Grieving father lost his teen daughter in an accident, takes the matter into his own hands and ends up being arrested

The father of a 16-year-old killed in a car crash was arrested for taking the matter into his own hands and preventing future accidents from occurring at the same location where he lost his daughter.

Cecily died after the car she was in with her boyfriend drove over the edge of a bridge. Shannon, Cecily’s father, watched as police pulled the car out of the river below the bridge.

“I gave her a kiss and told her I loved her. Hugged her freezing body and said goodbye,” he told news outlets. Shannon said the teens would not have died had there been a guardrail on the side of the bridge. Local officials agreed with the theory, but they said plans to build the guardrail were still waiting for approval.

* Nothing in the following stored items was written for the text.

-- ==== Sys2Proof/Machine/Regulator.lean ====
section
/-! DEFINITION. One SCLK cycle of a half (R226, R230, R232, R233, R243-R246): its bandwidth regulators refill and arbitrate, the LLM serves what they let through, and both ends of its arch link arbitrate. What accesses have offered waits in State; the lines of agents that no command stands for (instruction fetches, table walks) and what the half can serve come with the command (log 31). -/

namespace Sys2Proof.Machine

/-- The first line (or up to 64 bytes of a message) of an access, and the rest. -/
def chunk (x : Xact) : Xact × Option Xact :=
  let b := if x.n ≤ 1 then min 64 x.bytes else min 64 (x.bytes - (x.n - 1))
  ({ x with n := min 1 x.n, bytes := b },
   if x.n ≤ 1 && x.bytes ≤ b then none else some { x with line := x.line.map (· + 1), n := x.n - 1, bytes := x.bytes - b })

/-- R230: the ways in which an owner's lines may be cached: a partition's cache ways that serve (R229), or for the pool the free ways (R227). -/
def cacheWays (s : State) (h o : Nat) : List Nat :=
  (List.range 16).filter (fun w =>
    if o = 8 then wayOwner s h w == 15
    else wayOwner s h w == o && !wayScratch s h w &&
      (match sget none s.llmPend (h * 8 + o) with
       | some (c, _, f, g) => c.testBit w && !f.testBit w && !g.testBit w
       | none => true))

/-- R230: a line takes a place among an owner's ways: an empty one of its set, else that of a line chosen freely, which is written back when dirty. -/
def llmAlloc (s : State) (h line : Nat) (ways : List Nat) (dirty : Bool) : State :=
  let empty := ways.filter (fun w => (sget none s.llm (llmKey h line w)).isNone)
  let cands := if empty.isEmpty then ways else empty
  let d := drawNat s
  let w := nth cands (d.1 % cands.length)
  let s := match sget none d.2.llm (llmKey h line w) with
    | some (l, true) => hbmLine d.2 h l
    | _ => d.2
  { s with llm := sset none s.llm (llmKey h line w) (some (line, dirty)) }

/-- R226, R230, R241: the LLM serves one line of HBM for an access: a hit, or a miss that is allocated unless the stream says NO_ALLOC or its owner has no cache ways. A line not wholly written is read first. -/
def llmServe (s : State) (h : Nat) (x : Xact) (line : Nat) : State :=
  match region (line * 64) with
  | .hbm _ off =>
    let o := (ownerOf s h off).getD 8
    let ways := cacheWays s h o
    let part := x.write && x.bytes < 64
    let again (s : State) : State := if part then hbmLine s h line else s
    if ways.isEmpty then again (hbmLine s h line)
    else
      match ways.find? (fun w => (sget none s.llm (llmKey h line w)).any (fun e => e.1 == line)) with
      | some w =>
        let s := if x.write then { s with llm := sset none s.llm (llmKey h line w) (some (line, true)) } else s
        if o < 8 then addDiv s (R.LLM_PART_STAT h o) 0 32 64 1 else s
      | none =>
        let s := if o < 8 then addDiv s (R.LLM_PART_STAT h o) 32 32 64 1 else s
        if !x.alloc then again (hbmLine s h line)
        else
          let s := if x.write && !part then s else addDiv (hbmLine s h line) (R.LLM_UTIL h) 32 32 1024 1
          llmAlloc s h line ways x.write
  | _ => s

/-- R242: floor, ceiling and burst of a regulator's side. -/
def rglSet (s : State) (h p : Nat) (wr : Bool) : Nat × Nat × Nat :=
  let w := rd s (R.RGL_PART h p)
  let b := rd s (R.RGL_BURST h p)
  if wr then (fld w 32 14, fld w 48 14, fld b 16 16) else (fld w 0 14, fld w 16 14, fld b 0 16)

/-- R232: the buckets of a half refill: FLOOR and CEIL GB/s are that many 1/128 lines in each cycle. -/
def rglRefill (s : State) (h : Nat) : State :=
  (List.range 8).foldl (fun s p => [false, true].foldl (fun s wr =>
    let c := rglSet s h p wr
    rglMod s h p wr (fun x => (min (c.2.2 * 128) (x.1 + c.1), min (c.2.2 * 128) (x.2.1 + c.2.1), x.2.2))) s) s

/-- R232: a partition has a waiting line of this class: 0 floor, 1 surplus; class 2 is the pool's and the device's, which no regulator meters (log 31). -/
def rglReady (s : State) (h p : Nat) (wr : Bool) (cls : Nat) : Bool :=
  let x := rglSide (sget rgl0 s.rgl (h * 9 + p)) wr
  if cls = 2 then p == 8 && !x.2.2.isEmpty
  else
    let ceil := (rglSet s h p wr).2.1
    !x.2.2.isEmpty && (ceil == 0 || 128 ≤ x.2.1) && (if cls = 0 then 128 ≤ x.1 else x.1 < 128)

/-- The next of `n` round-robin claimants after the one whose turn was last. -/
def nextTurn (n last : Nat) (ready : Nat → Bool) : Option Nat :=
  ((List.range n).map (fun i => (last + i) % n)).find? ready

/-- R230, R232, R243: the first waiting line of a regulator is served: it takes its tokens, the LLM serves it, and what was read for a requester elsewhere leaves the half. -/
def rglOne (s : State) (h p : Nat) (wr : Bool) (cls : Nat) : State :=
  match (rglSide (sget rgl0 s.rgl (h * 9 + p)) wr).2.2 with
  | [] => s
  | x :: q =>
    let c := chunk x
    let ceil := (rglSet s h p wr).2.1
    let s := rglMod s h p wr (fun t => (if cls = 0 then t.1 - 128 else t.1, if ceil = 0 ∨ cls = 2 then t.2.1 else t.2.1 - 128, c.2.toList ++ q))
    let s := if p < 8 then addDiv s (R.RGL_SERVED h p) (if wr then 32 else 0) 32 1024 1 else s
    respond (match x.line with | some l => llmServe s h c.1 l | none => s) c.1

/-- R232: serve lines of one class, round-robin among partitions; the capacity left. -/
def rglServe (h : Nat) (wr : Bool) (cls : Nat) : Nat → State → State × Nat
  | 0, s => (s, 0)
  | cap + 1, s =>
    let key := (h * 2 + (if wr then 1 else 0)) * 2 + cls % 2
    let ready := fun p => rglReady s h p wr cls
    match (if cls = 2 then (if ready 8 then some 8 else none) else nextTurn 8 (sget 0 s.rglTurn key) ready) with
    | none => (s, cap + 1)
    | some p =>
      let s := rglOne s h p wr cls
      rglServe h wr cls cap (if cls = 2 then s else { s with rglTurn := sset 0 s.rglTurn key (p + 1) })

/-- R232: one cycle of a half's regulators, with the lines it can read and write, and lines that other agents of a partition offer. -/
def rglCycle (s : State) (h capR capW : Nat) (regs : List (Nat × Bool × Nat)) : State :=
  let s := rglRefill s h
  let s := regs.foldl (fun s r => if r.1 < 8 ∧ 0 < r.2.2 then rglMod s h r.1 r.2.1 (fun x => (x.1, x.2.1, x.2.2 ++ [⟨none, r.2.2, h, h, r.1, 2, 3, 64 * r.2.2, r.2.1, true⟩])) else s) s
  let s := [(false, capR), (true, capW)].foldl (fun s c =>
    let a := rglServe h c.1 0 c.2 s
    let b := rglServe h c.1 1 a.2 a.1
    (rglServe h c.1 2 b.2 b.1).1) s
  (List.range 8).foldl (fun s p =>
    let g := sget rgl0 s.rgl (h * 9 + p)
    let s := if g.rq.isEmpty then s else addDiv s (R.RGL_DELAY h p) 0 32 64 1
    if g.wq.isEmpty then s else addDiv s (R.RGL_DELAY h p) 32 32 64 1) s

/-- R239, R241: the channels and slices of a half that were busy in a cycle: free counts within their number (log 4). -/
def busyCycle (s : State) (h : Nat) : State :=
  let a := drawNat s
  let b := drawNat a.2
  addDiv (addDiv b.2 (R.MEM_UTIL_HBM h) 0 32 64 (a.1 % 193)) (R.LLM_UTIL h) 0 32 64 (b.1 % 65)

/-- R245: a class has a transfer waiting. -/
def archWaits (s : State) (h e cls : Nat) : Bool := (List.range 9).any (fun o => !(sget [] s.arch (archKey h e cls o)).isEmpty)

/-- R245: the class that goes next: express, responses, then 3 requests (15 in LATENCY) for each bulk line. -/
def archClass (s : State) (h e : Nat) : Option Nat :=
  if archWaits s h e 0 then some 0
  else if archWaits s h e 1 then some 1
  else
    match archWaits s h e 2, archWaits s h e 3 with
    | true, true => some (if sget 0 s.archRun (h * 2 + e) < (if latencyReg s then 15 else 3) then 2 else 3)
    | true, false => some 2
    | false, true => some 3
    | false, false => none

/-- R250: what an outbound line counts as. -/
def archCount (s : State) (h cls cat : Nat) : State :=
  let s := if cat < 3 then addDiv s (R.MEM_ARCH_MIX h) (16 * cat) 16 65536 1 else s
  if cls = 3 then addDiv s (R.MEM_ARCH_MIX h) 48 16 65536 1 else s

/-- R243, R246: a transfer has crossed one end of a half's arch link: it goes on to the other half's link, or reaches this half's memory-side die, where its regulator meters what is written. -/
def archLand (s : State) (h e : Nat) (x : Xact) : State :=
  if e = 0 then
    (if x.write then (if x.home < 2 && x.home != h then archPush s x.home 1 x else s)
     else if x.src < 2 && x.src != h then archPush s x.src 1 x else s)
  else if x.write then offerHome s x
  else s

/-- R243, R245: an end sends data while it has bytes of its rate left; the bytes left, and whether it sent any. -/
def archSend (h e : Nat) : Nat → Nat → Bool → State → State × Nat × Bool
  | 0, cred, any, s => (s, cred, any)
  | fuel + 1, cred, any, s =>
    match archClass s h e with
    | none => (s, cred, any)
    | some cls =>
      let key := (h * 2 + e) * 4 + cls
      match nextTurn 9 (sget 0 s.archTurn key) (fun o => !(sget [] s.arch (archKey h e cls o)).isEmpty) with
      | none => (s, cred, any)
      | some o =>
        match sget [] s.arch (archKey h e cls o) with
        | [] => (s, cred, any)
        | x :: xs =>
          let c := chunk x
          if cred < c.1.bytes then (s, cred, any)
          else
            let both := archWaits s h e 2 && archWaits s h e 3
            let run := sget 0 s.archRun (h * 2 + e)
            let s : State := { s with arch := sset [] s.arch (archKey h e cls o) (c.2.toList ++ xs), archTurn := sset 0 s.archTurn key (o + 1),
                                      archRun := sset 0 s.archRun (h * 2 + e) (if cls = 3 then 0 else if cls = 2 && both then run + 1 else run) }
            archSend h e fuel (cred - c.1.bytes) true (archLand (if e = 0 then archCount s h cls x.cat else s) h e c.1)

/-- R245, R246, R250: one cycle of one end of a half's arch link: 1,000 bytes. -/
def archCycle (s : State) (h e : Nat) : State :=
  let r := archSend h e 1000 (sget 0 s.archCred (h * 2 + e) + 1000) false s
  let s : State := { r.1 with archCred := sset 0 r.1.archCred (h * 2 + e) (min 63 r.2.1) }
  let s := if r.2.2 then addDiv s (R.MEM_ARCH_UTIL h) (32 * e) 32 64 1 else s
  if e ≠ 0 then s
  else (List.range 9).foldl (fun s o =>
    let s := if (List.range 4).any (fun c => !(sget [] s.arch (archKey h 0 c o)).isEmpty) then addDiv s (R.MEM_ARCH_WAIT h o) 0 32 64 1 else s
    if (sget [] s.arch (archKey h 0 3 o)).isEmpty then s else addDiv s (R.MEM_ARCH_WAIT h o) 32 32 64 1) s

/-- R229: the free ways that join a partition serve once its requests in flight have completed. -/
def waysJoin (s : State) (h : Nat) : State :=
  (List.range 8).foldl (fun s p =>
    let g := sget rgl0 s.rgl (h * 9 + p)
    if g.rq.isEmpty && g.wq.isEmpty then joinFree s h p else s) s

/-- R408: each cycle (counted with the West half) in which a lower class waits for a drain adds to DRN_BAY.WAIT. -/
def drnWait (s : State) (h : Nat) : State :=
  let late := s.drnX.any (fun kv => (match kv.2 with | some x => xferWaits s x | none => false)) ||
    (s.ckps.any (fun kv => match kv.2.rest with | some r => r.source == 1 && !r.local_ | none => false) && s.ckps.any (fun kv => kv.2.drain.isSome))
  if h != 0 || !late then s
  else (List.range 2).foldl (fun s b => if bayUsable s b then addDiv s (R.DRN_BAY b) 32 32 64 1 else s) s

/-- R232, R245, R246: one SCLK cycle of a half. `regs` are the lines that other agents offer to its regulators (partition, write, how many); `arch` the data lines they offer to its arch link (inbound, class, owner, what they count as). The other half's acknowledgements of invalidations have crossed (R247). -/
def execSclkCycle (h capR capW : Nat) (regs : List (Nat × Bool × Nat)) (arch : List (Bool × Nat × Nat × Nat)) (s : State) : Out :=
  .next (if 2 ≤ h || !issuing s then s
    else
      let s := waysJoin (busyCycle (rglCycle s h capR capW regs) h) h
      let s := arch.foldl (fun s a =>
        if 4 ≤ a.2.1 ∨ 9 ≤ a.2.2.1 then s
        else archPush s h (if a.1 then 1 else 0) ⟨none, 0, h, 2, a.2.2.1, a.2.1, a.2.2.2, 64, !a.1, false⟩) s
      let s : State := { s with invs := s.invs.filter (fun (e : Nat × Nat × Nat) => e.2.2 != h) }
      drnWait (archCycle (archCycle s h 0) h 1) h)

end Sys2Proof.Machine
end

Shannon felt progress was too slow, and he became worried that he’d have to witness another car being pulled from the river. “Every day that goes by is another day that we’re risking a life that goes into that creek,” he said. Shannon then took it upon himself to get something done — bringing his own excavator to the bridge to help build the guardrail. As per reports, Shannon was planning to build a berm — a temporary ledge that would help prevent cars from driving off of the bridge.

The berm was meant to provide a temporary solution while local officials figured out the permanent solution. White county deputies arrived before Shannon was able to finish his work, and tried to convince him to stop. The authorities notified him they would have to arrest him if he kept working on the berm. The grieving father went back to work and was arrested for interference with government property. His son watched the arrest being made. Shannon said he was thankful the officials understood the problem. “They had to do it,” he said. “They had no choice.”

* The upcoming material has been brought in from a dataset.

-- ==== Sys2Proof/Machine/Dispatch.lean ====
section
/-! DEFINITION. The meaning of every command of the table, by its row: one arm each. -/

namespace Sys2Proof.Machine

After being released on bail, Shannon received support from the local community. He insisted he did not want to break the law but felt compelled to protect other families from experiencing what happened to him. He also began speaking at Cecily’s high school about safe driving as a way to cope with what he went through. “Tomorrow’s never promised,” he said. “It’s the way I’m grieving, and I’m staying positive to get through the days.”